Material for this task:
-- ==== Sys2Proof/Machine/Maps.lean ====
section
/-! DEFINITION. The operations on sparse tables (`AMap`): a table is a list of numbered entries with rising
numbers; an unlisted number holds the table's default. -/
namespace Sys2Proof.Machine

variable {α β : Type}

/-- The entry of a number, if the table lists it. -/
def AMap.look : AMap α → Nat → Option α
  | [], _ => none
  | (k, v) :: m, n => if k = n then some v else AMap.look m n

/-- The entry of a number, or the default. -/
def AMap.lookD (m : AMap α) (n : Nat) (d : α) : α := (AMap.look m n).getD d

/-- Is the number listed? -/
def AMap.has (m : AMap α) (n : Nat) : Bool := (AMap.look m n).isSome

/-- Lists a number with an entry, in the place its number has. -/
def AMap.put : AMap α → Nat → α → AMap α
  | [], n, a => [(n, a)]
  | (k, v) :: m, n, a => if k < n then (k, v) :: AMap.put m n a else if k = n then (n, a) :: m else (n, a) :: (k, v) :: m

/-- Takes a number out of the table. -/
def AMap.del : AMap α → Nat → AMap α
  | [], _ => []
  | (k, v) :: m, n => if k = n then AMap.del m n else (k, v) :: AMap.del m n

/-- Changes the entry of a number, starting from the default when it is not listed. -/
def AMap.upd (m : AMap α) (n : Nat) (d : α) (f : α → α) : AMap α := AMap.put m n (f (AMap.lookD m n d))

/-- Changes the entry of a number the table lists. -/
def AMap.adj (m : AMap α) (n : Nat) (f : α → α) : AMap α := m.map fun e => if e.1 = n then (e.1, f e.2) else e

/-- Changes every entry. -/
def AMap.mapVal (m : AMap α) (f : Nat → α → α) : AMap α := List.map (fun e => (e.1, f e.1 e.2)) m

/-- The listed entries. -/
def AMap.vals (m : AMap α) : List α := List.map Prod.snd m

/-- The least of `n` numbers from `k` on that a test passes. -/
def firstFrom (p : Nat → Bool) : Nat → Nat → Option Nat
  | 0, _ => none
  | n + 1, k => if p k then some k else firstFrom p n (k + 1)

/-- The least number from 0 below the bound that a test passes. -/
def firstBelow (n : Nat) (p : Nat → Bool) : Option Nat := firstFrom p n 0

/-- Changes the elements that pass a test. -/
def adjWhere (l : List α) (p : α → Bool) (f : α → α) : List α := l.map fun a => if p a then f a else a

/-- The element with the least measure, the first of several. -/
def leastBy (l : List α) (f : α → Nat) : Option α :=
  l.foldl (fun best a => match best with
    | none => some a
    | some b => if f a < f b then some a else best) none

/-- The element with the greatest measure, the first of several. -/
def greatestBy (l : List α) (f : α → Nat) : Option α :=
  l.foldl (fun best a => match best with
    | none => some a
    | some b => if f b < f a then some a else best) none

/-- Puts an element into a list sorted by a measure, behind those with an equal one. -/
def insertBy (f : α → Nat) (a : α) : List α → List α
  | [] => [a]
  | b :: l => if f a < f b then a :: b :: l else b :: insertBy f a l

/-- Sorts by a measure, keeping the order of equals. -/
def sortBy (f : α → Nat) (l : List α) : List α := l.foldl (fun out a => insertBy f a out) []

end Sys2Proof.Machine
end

What is required: Sift through the material above and copy the lines that contain the word "measure".

Solution for this exercise:
/-- The element with the least measure, the first of several. -/
/-- The element with the greatest measure, the first of several. -/
/-- Puts an element into a list sorted by a measure, behind those with an equal one. -/
/-- Sorts by a measure, keeping the order of equals. -/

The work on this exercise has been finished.